Most investors who buy DC rental property know that they need to file a federal Schedule E. What they do not know — until they get a notice from the Office of Tax and Revenue — is that DC treats rental income as business income, not passive income, and imposes a separate franchise tax on it. That tax is the D-30. It applies regardless of whether you live in DC, whether you profit from the property, and whether your real estate CPA in another state has ever heard of it.

What the D-30 Tax Is

The D-30 Unincorporated Business Franchise Tax is DC's franchise tax on "unincorporated businesses" operating within the District. In most jurisdictions, renting out residential property is treated as passive income flowing to your personal tax return. In DC, the statute explicitly classifies rental activity as business income.

If you are an individual, LLC, partnership, or trust that collects gross rental income exceeding $12,000 per year from real property located in DC, you are an unincorporated business under District law. You are required to file Form D-30 with the Office of Tax and Revenue, and you are subject to the franchise tax.
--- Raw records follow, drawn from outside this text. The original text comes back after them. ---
/-- The parameters of the vectors: `PID_INIT` is that of P-BC, with the output pair in the wrong order. -/
def params (u : Update) : Params Num64 :=
  { Params.default 10000 100 Config.epsDt
      { kp := num 0x4000000000000000, ki := num 0x4010000000000000, kd := num 0x3FE0000000000000,
        outA := num 0x3FF0000000000000, outB := num 0xBFF0000000000000,
        intA := num 0xC020000000000000, intB := num 0x4020000000000000, kaw := num 0x4000000000000000 } with
    update := u }

/-- The configuration of P-BC, with the two seeds given. -/
def unitP (kaw integ prevErr : Slot) : UnitP Num64 :=
  { kp := num 0x4000000000000000, ki := num 0x4010000000000000, kd := num 0x3FE0000000000000,
    outMin := num 0xBFF0000000000000, outMax := num 0x3FF0000000000000,
    intMin := num 0xC020000000000000, intMax := num 0x4020000000000000, kaw := num kaw,
    integ := num integ, prevErr := num prevErr, lastU := zeroNum, lastY := zeroNum }

/-- A `RUNNING` block whose consumer is in this control state. -/
def running (count : Int) (phase illegal : Nat) (c : Consumer) : State :=
  { q := { count := count, phase := BitVec.ofNat 8 phase, illegal := illegal,
           stampA := ⟨1000, true⟩, stampB := ⟨0, false⟩, debounceUs := 100 }
    p := unitP 0x4000000000000000 0 0
    b := { life := .running, run := true, source := .held, joining := false, consumer := c }
    hosts := ⟨none, none, none⟩, params := params .rmw, inbox := [], out := [], port := .foreground, fresh := 0 }

/-- The same block in another lifecycle state, its consumer gone. -/
def inLife (l : Life) (src : Source) : State :=
  { running 5 1 1 .gone with b := { life := l, run := false, source := src, joining := false, consumer := .gone } }

/-- The block with these things to happen. -/
def fed (s : State) (l : List Stimulus) : State := { s with inbox := l }

/-- A silent environment. -/
def quiet : Answers := silent .low .low

/-- The answers to a level read. -/
def levels (lvA lvB : Level) : Answers := silent lvA lvB

/-- The answer to an event read. -/
def event (ts : Slot) : Answers := { quiet with event := some ts }

/-- The answer to a wait. -/
def ready (r : Ready) : Answers := { quiet with ready := r }

/-- The blocked block with this unit P. -/
def withP (p : UnitP Num64) : State := { running 5 1 1 .blocked with p := p }

/-! ### Well-formedness, decoding, encoding -/

theorem test_wf_refuses_high_bit : Instr.wf (params .rmw) (.qsetDebounce 0x100000000#64) = false := by decide
theorem test_wf_takes_greatest : Instr.wf (params .rmw) (.qsetDebounce 0xFFFFFFFF#64) = true := by decide
/-- R63, format `EV`: with `W_TS` = 32 the bits of `b` above 31 are must-be-zero. -/
theorem test_wf_timestamp : Instr.wf { params .rmw with wTs := 32 } (.qedge .A 0x100000000#64 .low .low) = false ∧
    Instr.wf (params .rmw) (.qedge .A 0xFFFFFFFFFFFFFFFF#64 .low .low) = true := by decide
The $12,000 threshold is measured against gross rent — not net income, not taxable income, not what you cleared after expenses. If your property collects $2,500 per month, you cross the threshold in five months. A single mid-range condo in Capitol Hill will have you filing D-30 by May.

How the Tax Is Calculated

The franchise tax rate is 8.25% applied to taxable District income. Taxable District income is not your gross rent. The District allows deductions for operating expenses, a $5,000 statutory exemption, and a 30% salary allowance (intended to compensate the owner for management labor).

The formula is:

Taxable Income = (Gross Rent − Operating Expenses) × 0.70 − $5,000

Operating expenses include mortgage interest, property taxes, insurance, maintenance, property management fees, and depreciation. The 30% salary allowance is applied to the net income figure (i.e., you multiply by 0.70 to remove it). The $5,000 exemption comes off last.

Walk through a realistic example. You own a $650,000 condo in NoMa renting for $3,000/month ($36,000 annual gross). Your annual operating expenses — mortgage interest, property taxes at the Class 2 commercial rate, insurance, HOA assessments, depreciation, and management — total $32,000. That gives you $4,000 in net income. Apply the 0.70 multiplier: $2,800. Subtract the $5,000 exemption: negative $2,200. Taxable income is zero.

But you still owe DC. The minimum franchise tax is $250 if your gross DC receipts are $1 million or less. Zero taxable income does not mean zero tax. As long as you filed a D-30, you pay $250. If you never file, you face penalties, interest, and a Clean Hands violation that blocks your Basic Business License renewal.

What "Clean Hands" Means for Landlords

The D-30 compliance requirement is not enforced in isolation. DC agencies share data aggressively. If the Office of Tax and Revenue determines you have an unresolved tax obligation — including failure to file a D-30 — the OTR issues a "Clean Hands" flag on your account.

A Clean Hands violation blocks two critical landlord functions: you cannot renew or obtain a Basic Business License (BBL), and you cannot proceed with an eviction in Landlord-Tenant Court. The court will dismiss a nonpayment of rent case if the landlord cannot demonstrate an active BBL and clean tax standing.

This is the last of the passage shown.